Melody catches my eye beside Amelia, our gazes locking for a striking moment. Her warm, sunny smile entices my own, and I realize we’re just sitting there, smiling stupidly at each other from a few feet away.
When I bring my eyes back to Amelia, her own smile greets me, and she says, “I’m glad you got your happy ending.”
A deep-rooted part of me wants to say something scathing, to repel her kind words with barbs and steel. But I don’t because a bigger part of me doesn’t want to do that at all. A bigger part of me feels like a total jackass for adding to her heavy weights and despair with my snide remarks and apathy. My teeth gnash together as I duck my chin to my chest. “I, uh… I’m sorry for being a dick to you. I know that doesn’t mean much, and I’m not really good at this nice-guy shit, but for what it’s worth…” I lift my eyes, straining my jaw. “For what it’s worth, you’re actually kind of cool, and I know you’ll have a lot of stories to tell someday. Good stories—not the bloody kind.”

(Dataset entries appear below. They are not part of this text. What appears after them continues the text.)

-- ==== Sys2Proof/Proofs/CounterAccess.lean ====
section
/-! The two MOVs on the counter's locations (O20, O22), and the stores that read nothing (O21): what the low byte buffer brings to
an access, the port that answers it, and the MOV around it. -/

namespace Sys2Proof.Machine

open Sys2Proof

/-! ## The two MOVs -/

/-- MOV A,[m], once its operand has resolved. -/
theorem exec_movAm_resolved {m : DAddr} {s : State} {t : Target} (h : resolve s m = .ok t) :
    exec (.movAm m) s = withRead .mov t s.advance fun v s1 => .next { s1 with acc := v } := by
  simp only [exec, execMovAm, withTarget, resolve_advance, h]

theorem exec_movAm_reads {m : DAddr} {s s1 : State} {t : Target} {v : Byte} (h : resolve s m = .ok t)
    (hr : memRead .mov t s.advance = .ok (v, s1)) : exec (.movAm m) s = .next { s1 with acc := v } := by
  rw [exec_movAm_resolved h, withRead, hr]

/-- MOV [m],A, once its operand has resolved. -/
theorem exec_movmA_resolved {m : DAddr} {s : State} {t : Target} (h : resolve s m = .ok t) :
    exec (.movmA m) s = withWrite .mov t s.acc s.advance .next := by
  simp only [exec, execMovmA, storeOnly, withTarget, resolve_advance, h, advance_acc]

theorem exec_movmA_writes {m : DAddr} {s s1 : State} {t : Target} (h : resolve s m = .ok t)
    (hw : memWrite .mov t s.acc s.advance = .ok s1) : exec (.movmA m) s = .next s1 := by
  rw [exec_movmA_resolved h, withWrite, hw]

/-! ## The ports -/

/-- The low byte buffer as a partner: the byte that its own use has left there, and else a free one. -/
theorem bufferByte_cases (tag : BufSource) (s : State) : ∃ low d,
    bufferByte tag s = (low, { s with draws := d }) ∧ (s.timer.src = tag → low = s.timer.lbuf) := by
  obtain ⟨d, hd⟩ := bufferByte_state tag s
  exact ⟨(bufferByte tag s).1, d, Prod.ext rfl hd, fun h => by rw [bufferByte_match tag s h]⟩

section Ports

variable {s : State} (h : s.adcr.adc = true → s.tmrc.ton = false)
include h

/-- With no conversion running, MOV reads timer A in both modes (R95, R96). -/
theorem timerRead_timerA : timerRead .mov .ah s = .ok (latchRead s.timer.ta .rdA s) ∧
    timerRead .mov .al s = .ok (bufferByte .rdA s) := by
  cases ha : s.adcr.adc <;> simp [timerRead, ha, h]

/-- And timer B in A/D converter mode (R96). -/
theorem timerRead_timerB (ha : s.adcr.adc = true) : timerRead .mov .bh s = .ok (latchRead s.timer.tb .rdB s) ∧
    timerRead .mov .bl s = .ok (bufferByte .rdB s) := by
  simp [timerRead, ha, h]

/-- With no conversion running, MOV writes timer A in A/D converter mode (R96). -/
theorem timerWrite_timerA (ha : s.adcr.adc = true) (v : Byte) : timerWrite .mov .ah v s = .ok (loadTa v s) ∧
    timerWrite .mov .al v s = .ok (writeBuffer v .wrA s) := by
  simp [timerWrite, ha, h]

/-- And timer B, or the preload register, in both modes; the load goes on to a counter that is off (R95, R96). -/
theorem timerWrite_timerB (v : Byte) :
    timerWrite .mov .bh v s = .ok (if s.adcr.adc = false ∧ s.tmrc.ton = false then loadTbAndTa v s else loadTb v s) ∧
      timerWrite .mov .bl v s = .ok (writeBuffer v .wrB s) := by
  cases ha : s.adcr.adc <;> cases ht : s.tmrc.ton <;> simp_all [timerWrite]

end Ports

/-! ## The statements -/

/-- Settles O20: what each port answers, seen through the MOV. -/
theorem loadFromTimer : Obligations.LoadFromTimer := by
  intro s m hoff
  obtain ⟨hah, hal⟩ := timerRead_timerA (s := s.advance) hoff
  refine ⟨fun h => exec_movAm_reads h hah, fun h hsrc => ?_, fun h ha => ?_, fun h ha hsrc => ?_⟩
  · exact exec_movAm_reads h (hal.trans (congrArg _ (bufferByte_match .rdA s.advance hsrc)))
  · exact exec_movAm_reads h (timerRead_timerB (s := s.advance) hoff ha).1
  · exact exec_movAm_reads h
      ((timerRead_timerB (s := s.advance) hoff ha).2.trans (congrArg _ (bufferByte_match .rdB s.advance hsrc)))

/-- Settles O22: what each port does with the byte, seen through the MOV. -/
theorem storeToTimer : Obligations.StoreToTimer := by
  intro s m hoff
  obtain ⟨hbh, hbl⟩ := timerWrite_timerB (s := s.advance) hoff s.acc
  refine ⟨fun h => exec_movmA_writes h hbl, fun h => ?_, fun h ha => ?_, fun h ha => ?_⟩
  · obtain ⟨low, d, hbuf, hlow⟩ := bufferByte_cases .wrB s.advance
    refine ⟨low, d, hlow, (exec_movmA_writes h hbh).trans ?_⟩
    simp only [advance_adcr, advance_tmrc, loadTbAndTa, loadTb, hbuf]
    split <;> rfl
  · exact exec_movmA_writes h (timerWrite_timerA (s := s.advance) hoff ha s.acc).2
  · obtain ⟨low, d, hbuf, hlow⟩ := bufferByte_cases .wrA s.advance
    refine ⟨low, d, hlow, (exec_movmA_writes h (timerWrite_timerA (s := s.advance) hoff ha s.acc).1).trans ?_⟩
    simp only [loadTa, hbuf]
    rfl

/-- The form that stores without reading leaves its byte at the destination, where the write has an effect there. -/
theorem leavesAt_of_storeOnly {i : Instr} {a : Access} {m : DAddr} {g : State → Byte} {s : State} {t : Target}
    (hi : exec i s = storeOnly a m g s) (h : resolve s m = .ok t) (hw : WriteAccepted a t (g s.advance) s) :
    LeavesAt i s t (g s.advance) (StatusWritten t (g s.advance) s.flags) := by
  obtain ⟨s', hnext, _, hwritten, hkept, hflags⟩ := storeOnly_completes a m g s t _ h rfl hw
  exact ⟨s', hi.trans hnext, hwritten, hkept, hflags⟩

/-- Settles O21: the three are of one form, and differ in the byte alone. -/
theorem storeWithoutRead : Obligations.StoreWithoutRead := by
  intro s m t h
  exact ⟨leavesAt_of_storeOnly (g := State.acc) rfl h, leavesAt_of_storeOnly (g := fun _ => 0x00) rfl h,
    leavesAt_of_storeOnly (g := fun _ => 0xFF) rfl h⟩

end Sys2Proof.Machine
end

“I like the bloody kind.” Her grin broadens, a metal retainer and silver lip ring gleaming back at me. “But thank you for that. I won’t forget it.”
I send her a curt nod, feeling mildly uncomfortable with my foray into sensitivity. But it also feels sort of…good.
Ms. Katherine interrupts our weird bonding moment, turning her attention to Amelia while she clings to her leather-bound journal. A soft expression decorates her made-up face, and she bobs her head with encouragement. “Why don’t you finish off the starting points for today, Amelia.”
Amelia twists the hem of her dark lace dress, sending me a final smile of gratitude before facing Ms. Katherine. She breathes out a contented sigh. “My hamster, Nutmeg.”
—TWENTY-SEVEN—
“My hamster, Nutmeg.”
The room fills with Amelia’s willowy voice, her familiar response causing a smile to tip on my mouth. She really loves that hamster.
Parker’s vulnerable words to the troubled teen gallop through my mind as I straighten in the plastic chair, my head shifting left to peek a glance at him. His expression mirrors his stance, a little rigid and contemplative, lost in thought. Pensive. He’d apologized to Amelia only moments ago, releasing his burden of casual disregard to the girl with a beautiful old soul and ugly stories on her skin. My heart warmed.
Parker is changing, evolving before my eyes, and the hardened man I’d been drawn to for reasons unexplained is slowly cracking, his shell disintegrating little by little. I spent a lot of time studying him, trying to learn him, taking notes—he carried his pain so well, and I was desperate to know his secrets.
But his pain was never tempered.
It was buried.
He was a master at hiding, camouflaging in the dark, and if I’ve learned anything over the past year, it’s that there is no healing in the shadows. Parker’s graveyard of broken bones is breaching the surface, coming up for air, while golden shafts of sunlight rupture through the soil.
He called me a revolution that night in my rain-soaked backyard beneath angry clouds and black skies, and I’d been offended at the time. It sounded like an insult—anarchy, riots, disorder.
But maybe he didn’t mean it like that at all.
Maybe I’m…reform.
Maybe I’m those glimmering sunbeams, eager to reach beyond the dirt and warm the cold, hollow remains underneath.
His confession slices through me as I study him. His past. His horrible, horrible past. Parker gave me a gift on his couch one week ago, and it was more than just his first kiss. It was more than his body molding into me, moving with me in perfect time, as his palms cradled my face like I was truly special to him.
He gave me his trust.
And as I watch him from my perch in the red chair with Ms. Katherine’s voice posing as a comforting score to my musings, I know that I’m falling for him, too.
Parker finally feels the heat of my stare, lifting his chin and meeting my thoughtful gaze from around Amelia. They blaze into mine, flickering green, and visions of my backseat grip me in a hot hold.
My thighs clench.
I wonder if he knows what I’m thinking about because his lips turn up, another smile surfacing. It’s a smile that evaded me for months, one I craved to witness, to experience for myself, and now it’s mine. It’s just another offering of trust he’s given to me.
I promise to keep that smile safe.
Smiling back, I duck my head, trying not to be ambushed by images of working Parker to oblivion with my mouth while I’m sitting in the middle of a suicide prevention meeting.
The class ends a short while later with Ms. Katherine issuing us her parting words. I’m not exactly sure where to go from here, considering the only time Parker and I really see each other is at these meetings. His communication leaves a little to be desired, and I understand why now, but there is already a part of me that’s yearning for more—a part that’s desperate to run with the connection we’ve been building, to keep it blooming and growing.
I want to water it, so it never wilts.
Knowing that will likely take initiative on my end, I rise from my chair, only to be hindered by Amelia.